Chen Shih-hui's work has been performed widely throughout the U.S. and abroad, including Taiwan, China, Germany, and Italy. In 1999, she received an American Academy in Rome Prize, a Guggenheim Fellowship in 2000, and a Goddard Lieberson Fellowship from the American Academy of Arts and Letters in 2007. In 2010, Chen received a Fulbright Fellowship to study traditional Chinese Music, Nanguan music, and music of Taiwanese Indigenous peoples.

==Work==

=== Musical style ===
Chen Shih-hui composes for orchestra, chamber ensemble, voice, and solo instruments. She also composes music for theater and film.

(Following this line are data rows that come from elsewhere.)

/-! PROOFS. Reads of the counter with an interrupt between them: the torn read (40_tick_counter.md R105) and the guarded
read (R106), with the runs of canonical words they are made of. -/

section
namespace Sys2Proof.Machine

/-! ### Runs of canonical words -/

/-- A run grows by the step of a canonical word. -/
theorem runsTo_snoc_encode {k : Nat} {s u : State} {i : Instr} {b : Block} {o : BusOut} {rest : List StepWord}
    (h : runsTo k s ⟨b, o, encode i :: rest⟩) (hwf : i.wf = true) (hexec : exec i ⟨b, o, rest⟩ = .next u) :
    runsTo (k + 1) s u :=
  runsTo_snoc h ((step_of_script_encode hwf rfl).trans hexec)

/-- Two runs one after the other. -/
theorem runsTo_add {j k : Nat} {s t u : State} (h : runsTo j s t) (h' : runsTo k t u) : runsTo (j + k) s u := by
  induction j generalizing s with
  | zero =>
    cases h
    rwa [Nat.zero_add]
  | succ j ih =>
    obtain ⟨v, hv, hrest⟩ := runsTo_succ.mp h
    rw [Nat.add_right_comm]
    exact runsTo_succ.mpr ⟨v, hv, ih hrest⟩

/-- A run grows by a read of `TICK` (40_tick_counter.md R104). -/
theorem runsTo_snoc_rdTick {n : Nat} {s : State} {b : Block} {o : BusOut} {rest : List StepWord} {k : Fin 4}
    (h : runsTo n s ⟨b, o, encode (.rdTick k) :: rest⟩) :
    runsTo (n + 1) s ⟨b, .read (wordByte b.tick k) false, rest⟩ :=
  runsTo_snoc_encode h rfl rfl

/-- A run grows by a write of `IEN` that the state of the table allows (43_control_status.md R176). -/
theorem runsTo_snoc_wrIen {n : Nat} {s : State} {b : Block} {o : BusOut} {rest : List StepWord} {v : Byte}
    {f : BitVec 3} (h : runsTo n s ⟨b, o, encode (.wrIen v) :: rest⟩) (hv : v.extractLsb' 0 3 = f)
    (hlock : f ≠ 0 → b.lock = true) : runsTo (n + 1) s ⟨b.setIen f, .write false, rest⟩ := by
  subst hv
  have hok : writeIen v b = .ok (b.setIen (v.extractLsb' 0 3)) :=
    if_neg fun ⟨hne, hunlocked⟩ => by rw [hlock hne] at hunlocked; cases hunlocked
  exact runsTo_snoc_encode h rfl (congrArg (fun r => Host.Outcome.next (State.busWrite ⟨b, o, rest⟩ r)) hok)

/-- One whole timer interrupt in normal context with no re-test outstanding (30_encoding.md R91): TIM stands first in
`PRIO` (42_interrupt_router.md R144), so the acknowledge selects it whatever else requests. -/
theorem runsTo_advanceOps {b : Block} (hsvc : b.svc = .idle) (hws : b.ws ≠ .check) (hien : flag b.ien .tim = true)
    (o : BusOut) (rest : List StepWord) :
    runsTo 6 ⟨b, o, advanceOps.map encode ++ rest⟩ ⟨(b.raise .tim).advance.clear .tim, .none, rest⟩ := by
  have hirq : (b.raise .tim).irq = true := (Block.irq_iff _).mpr ⟨by simpa, by simpa, .tim, by simp, by simpa⟩
  have hsel : (b.raise .tim).sel = some .tim := by simp [Block.sel_eq, Block.flag_req, hien]
  have hack := Block.iack_of_irq hirq hsel
  have h1 : runsTo 1 ⟨b, o, advanceOps.map encode ++ rest⟩ ⟨b.raise .tim, .none, (service .tim).map encode ++ rest⟩ :=
    runsTo_snoc_encode (runsTo_zero _) (i := .evtRaiseTim) rfl rfl
  generalize b.raise .tim = r at h1 hack ⊢
  have h2 := runsTo_snoc_encode h1 (i := .evtIack) (u := ⟨r.iack, .none, _⟩) rfl rfl
  rw [hack] at h2
  have h3 := runsTo_snoc_encode h2 (i := .intEnter) (u := ⟨r.advance.setSvc (.hnd .tim0), .none, _⟩) rfl rfl
  have h4 := runsTo_snoc_encode h3 (i := .evtHret) (u := ⟨r.advance.setSvc (.hnd .tim1), .none, _⟩) rfl rfl
  have h5 := runsTo_snoc_encode h4 (i := .evtHret) (u := ⟨r.advance.setSvc (.clr .tim), .none, _⟩) rfl rfl
  exact runsTo_snoc_encode h5 (i := .intClear) (u := ⟨r.advance.clear .tim, .none, _⟩) rfl rfl

/-! ### The torn read (40_tick_counter.md R105) -/

/-- Settles O48: a read, a timer interrupt, three reads; the bytes are those of `TICK` at each of them. -/
theorem plainReadCanTear : Obligations.PlainReadCanTear := by
  rintro ⟨b, o, script⟩ htick hsvc hws - hien hscript
  simp only at htick hsvc hws hien hscript
  subst hscript
  have h1 : runsTo 1 ⟨b, o, tornRead.map encode⟩ ⟨b, .read (wordByte b.tick 0) false,
      advanceOps.map encode ++ ([.rdTick 1, .rdTick 2, .rdTick 3] : List Instr).map encode⟩ :=
    runsTo_snoc_rdTick (runsTo_zero _)
  have h7 := runsTo_add h1 (runsTo_advanceOps hsvc (by simp [hws]) hien _ _)
  have h8 := runsTo_snoc_rdTick h7
  have h9 := runsTo_snoc_rdTick h8
  have h10 := runsTo_snoc_rdTick h9
  have hadvanced : ((b.raise .tim).advance.clear .tim).tick = 0x00000100 := by simp [Block.advance, htick]
  refine ⟨_, _, _, _, _, h1, h7, h8, h9, h10, ?_⟩
  simp only [State.busRdata, htick, hadvanced]
  decide

/-! ### The source in service (42_interrupt_router.md R146) -/

/-- An event word keeps the source in service, or acknowledges an enabled one. -/
theorem Block.events_source?_eq_or_enabled (b : Block) (e : BitVec 5) :
    (b.events e).svc.source? = b.svc.source? ∨ ∃ q, (b.events e).svc.source? = some q ∧ flag b.ien q = true := by
  obtain hsame | ⟨-, h, k, hsvc, hnext, hk⟩ | ⟨-, h, hsvc, -, hclr⟩ | ⟨-, -, -, q, hack, -, hien⟩ :=
    b.events_svc_cases e
  · exact .inl (by rw [hsame])
  · exact .inl (by simp [hk, hsvc, Svc.source?, (Handler.next?_some hnext).1])
  · exact .inl (by simp [hclr, hsvc, Svc.source?])
  · exact .inr ⟨q, by rw [hack]; rfl, hien⟩

/-- A step keeps the source in service, ends the service, or acknowledges an enabled source. -/
theorem Effect.source?_cases {i : Instr} {a b : Block} (h : Effect i a b) :
    b.svc.source? = a.svc.source? ∨ b.svc.source? = none ∨ ∃ q, b.svc.source? = some q ∧ flag a.ien q = true := by
  cases h with
  | events e => exact (a.events_source?_eq_or_enabled e).imp_right .inr
  | enter s hs => exact .inl (by simp [hs, Svc.source?])
  | clear | reset => exact .inr (.inl rfl)
  | _ => exact .inl (by simp)

/-! ### The guarded read (40_tick_counter.md R106) -/

/-- Along a run without a reset that keeps `IEN[0] = 0`, with TIM not in service at its start: TIM is not in service at
its end, no step advances, and a pending TIM event stays. -/
theorem RunWhile.tim_not_served {s t : State} {n : Nat}
    (h : RunWhile (fun x => ¬x.resetNext ∧ flag x.blk.ien .tim = false) s n t)
    (hs : s.blk.svc.source? ≠ some .tim) :
    t.blk.svc.source? ≠ some .tim ∧ n = 0 ∧ (flag s.blk.pend .tim = true → flag t.blk.pend .tim = true) := by
  induction h with
  | start => exact ⟨hs, rfl, id⟩
  | @step t u n _ hp hstep ih =>
    obtain ⟨hr, hien⟩ := hp
    obtain ⟨hsvc, rfl, hpend⟩ := ih
    obtain ⟨w, -, hnext, heff⟩ := step_effect hstep
    refine ⟨?_, ?_, fun hset => ?_⟩
    · obtain hsame | hnone | ⟨q, hq, hen⟩ := heff.source?_cases
      · rwa [hsame]
      · rw [hnone]; nofun
      · rw [hq]
        rintro ⟨⟩
        rw [hien] at hen; cases hen
    · have hack : t.blk.svc ≠ .ack .tim := fun hack => hsvc (by rw [hack]; rfl)
      simp [State.advancesNext, hack]
    · obtain ⟨-, hraised⟩ | ⟨-, hclr, -⟩ | hsame :=
        heff.flag_pend (ne_sysReset_of_not_resetNext hr hnext) .tim
      · exact hraised
      · exact absurd (by rw [hclr]; rfl) hsvc
      · rw [hsame, hpend hset]

theorem extract_sourceByte (f : BitVec 3) : (sourceByte f).extractLsb' 0 3 = f := BitVec.extractLsb'_append_eq_right

/-- The mask of `NOW.G` clears the bit of TIM alone. -/
theorem extract_sourceByte_mask (f : BitVec 3) : (sourceByte f &&& 0xFE).extractLsb' 0 3 = clearFlag f .tim := by
  revert f; decide

/-- Settles O49: under the guard TIM is not served, so `RunWhile.tick` counts no advance; `NOW.G` step by step. -/
theorem guardedReadIsExact : Obligations.GuardedReadIsExact := by
  refine ⟨fun s t n hsvc h => ?_, ?_⟩
  · obtain ⟨-, rfl, hpend⟩ := h.tim_not_served (by rw [hsvc]; nofun)
    have htick : t.blk.tick = s.blk.tick := by simpa using h.tick fun _ hx => hx.1
    exact ⟨htick, rfl, hpend, fun k => htick ▸ rfl⟩
  · rintro ⟨b, o, script⟩ m rest hwf rfl hscript
    simp only at hwf hscript
    subst hscript
    have hlock : b.ien ≠ 0 → b.lock = true := (b.wf_iff.mp hwf).2
    have hclear : clearFlag b.ien .tim ≠ 0 → b.lock = true := fun hne => hlock fun h0 => hne (by rw [h0]; rfl)
    have h1 : runsTo 1 ⟨b, o, (nowGuarded (sourceByte b.ien)).map encode ++ rest⟩
        ⟨b, .read (sourceByte b.ien) false, (nowGuarded (sourceByte b.ien)).tail.map encode ++ rest⟩ :=
      runsTo_snoc_encode (runsTo_zero _) (i := .rdIen) rfl rfl
    have h2 := runsTo_snoc_wrIen h1 (extract_sourceByte_mask b.ien) hclear
    have h3 := runsTo_snoc_rdTick h2
    have h4 := runsTo_snoc_rdTick h3
    have h5 := runsTo_snoc_rdTick h4
    have h6 := runsTo_snoc_rdTick h5
    have h7 := runsTo_snoc_wrIen h6 (extract_sourceByte b.ien) hlock
    refine ⟨⟨_, h1, rfl⟩, ⟨_, h2, rfl, rfl, fun q => by simp⟩, fun k => ?_, h7⟩
    match k with
    | 0 => exact ⟨_, h3, rfl⟩
    | 1 => exact ⟨_, h4, rfl⟩
    | 2 => exact ⟨_, h5, rfl⟩
    | 3 => exact ⟨_, h6, rfl⟩

end Sys2Proof.Machine
end

/-! PROOFS. The read-verify-reread (40_tick_counter.md R107): an invariant of a reader beside a run, that the record of
the two reads of byte 0 explains every byte of the turn from the first of them to the second. -/

section
namespace Sys2Proof.Machine

/-! ### Byte 0 and the reader's own step -/

/-- Fewer than 256 advances that leave byte 0 as it was are none: the count is the difference modulo 256. -/
theorem eq_zero_of_wordByte_add {x : Word} {n : Nat} (hn : n < 256)
    (h : wordByte (x + BitVec.ofNat 32 n) 0 = wordByte x 0) : n = 0 := by
  have hmod := congrArg BitVec.toNat h
  simp only [wordByte_eq_ofNat, BitVec.toNat_ofNat, BitVec.toNat_add, Fin.val_zero, pow_zero, Nat.div_one] at hmod
  omega

/-- Equal assembled values have equal bytes 0. -/
theorem byte_zero_eq_of_assemble_eq {a3 a2 a1 a0 b3 b2 b1 b0 : Byte}
    (h : assemble a3 a2 a1 a0 = assemble b3 b2 b1 b0) : a0 = b0 := by
  rw [← wordByte_assemble_zero a3 a2 a1 a0, h, wordByte_assemble_zero]

/-- A reader's own step reads the byte and changes no state. -/
theorem step_of_nextInstr?_rdTick {s : State} {k : Fin 4} (h : s.nextInstr? = some (.rdTick k)) :
    step s = .next ⟨s.blk, .read (wordByte s.blk.tick k) false, s.script.tail⟩ := by
  obtain ⟨w, hw, hdec⟩ := Option.map_eq_some_iff.mp h
  obtain ⟨rest, hscript⟩ := List.head?_eq_some_iff.mp hw
  rw [step_of_script hscript, hdec, hscript]
  rfl

/-! ### The record explains the bytes -/

/-- What `d`, the byte the step after `j` steps of a turn returned, says of the record: if that step stands between the
two reads of byte 0, or is one of them, `TICK` had made `a` of the record's advances; none at the first, all at the
second, where `TICK` was recorded. -/
def LowReads.Explains (x : LowReads) (o : ReadOrder) (j : Nat) (d : Byte) : Prop :=
  ∀ k : Fin 4, o.turn[j]? = some (.rdTick k) → o.lowStep ≤ j + 1 → j + 1 ≤ o.lowStep + 4 →
    ∃ a ≤ x.advances, d = wordByte (x.first + BitVec.ofNat 32 a) k ∧ (j + 1 = o.lowStep → a = 0) ∧
      (j + 1 = o.lowStep + 4 → a = x.advances ∧ x.second = x.first + BitVec.ofNat 32 a)

/-- The record explains every byte a turn has returned. -/
def LowReads.ExplainsAll (x : LowReads) (o : ReadOrder) (got : List Byte) : Prop :=
  ∀ j d, got[j]? = some d → x.Explains o j d

/-- A read of the reader's own leaves the record right about the bytes before it. -/
theorem LowReads.Explains.afterRead {o : ReadOrder} {x : LowReads} {r : Rereader} {j : Nat} {d : Byte}
    (h : x.Explains o j d) (hj : j < r.stepsDone) (tick : Word) : (x.afterRead o r tick).Explains o j d := by
  intro k hk hlo hhi
  obtain ⟨a, ha, hd, hfirst, hsecond⟩ := h k hk hlo hhi
  have hne : r.stepsDone + 1 ≠ o.lowStep := by omega
  by_cases heq : r.stepsDone + 1 = o.lowStep + 4
  · rw [LowReads.afterRead_second heq]
    exact ⟨a, ha, hd, hfirst, by omega⟩
  · rw [LowReads.afterRead_of_ne hne heq]
    exact ⟨a, ha, hd, hfirst, hsecond⟩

Her music blends both her Western training and cultural heritage. A citation accompanying her 2007 Goddard Lieberson Fellowship from the American Academy of Arts and Letters states: “Among the composers of Asian descent living in the U.S.A., Shih-Hui Chen is most successful in balancing the very refined spectral traditions of the East with the polyphonic practice of Western art-music. In a seamless narrative, her beautiful music, always highly inventive and expressive, is immediately as appealing as it is demanding and memorable.”

=== Selected recent compositions ===

- Messages from a Formosan Village (2019)
- Echoes from Within: A Musical Response to Cy Twombly for sheng, contrabass and electronics (2018)
- Withhold the Umbrella for Chinese Orchestra (2018)
- Flashback Moments for piano quartet (2018)
- The Pilgrimage for Acapella Chorus (2017)
- Ascending Waves for large orchestra (2017)
- Silvergrass, Cello and Chamber Orchestra or Ensemble (2016)
- Ten Thousand Blooms, Falling Petals for Traditional Korean Orchestra or ensemble (2015)
- Fantasia on the Theme of Guanlingsan for Zheng and Chinese Chamber Orchestra or Ensemble (2014, 2015)
- A Plea to Lady Chang’e for Nanguan Pipa and String Quartet or Orchestra (2013, 2014)
- Returning Souls: Four Short Pieces on Three Formosan Amis Legends for Solo Violin or String Quartet (2011, 2013)
- Our Names, for Narrator and Chamber Ensemble (2010)
- Returnings, for Flute, Percussion and Cello (2010)
- Fantasia on the Theme of Plum Blossoms for String Quartet (2007–9)

== Distinctions ==

- Barlow Endowment Commission (2001).
- Bunting Institute Fellowship at the Radcliffe Institute for Advanced Study (1996).
- Fulbright Fellowship (2010) for study of traditional Chinese Music, Nanguan music, and music of the Taiwanese aboriginal people.
- Fromm Music Foundation Commission (1995).
- Goddard Lieberson Fellowship, American Academy of Arts and Letters (2007).
- Koussevitzky Music Foundation Commission (2004).
- John Simon Guggenheim Fellowship (2000).
- Rome Prize, The American Academy in Rome, Italy (1999).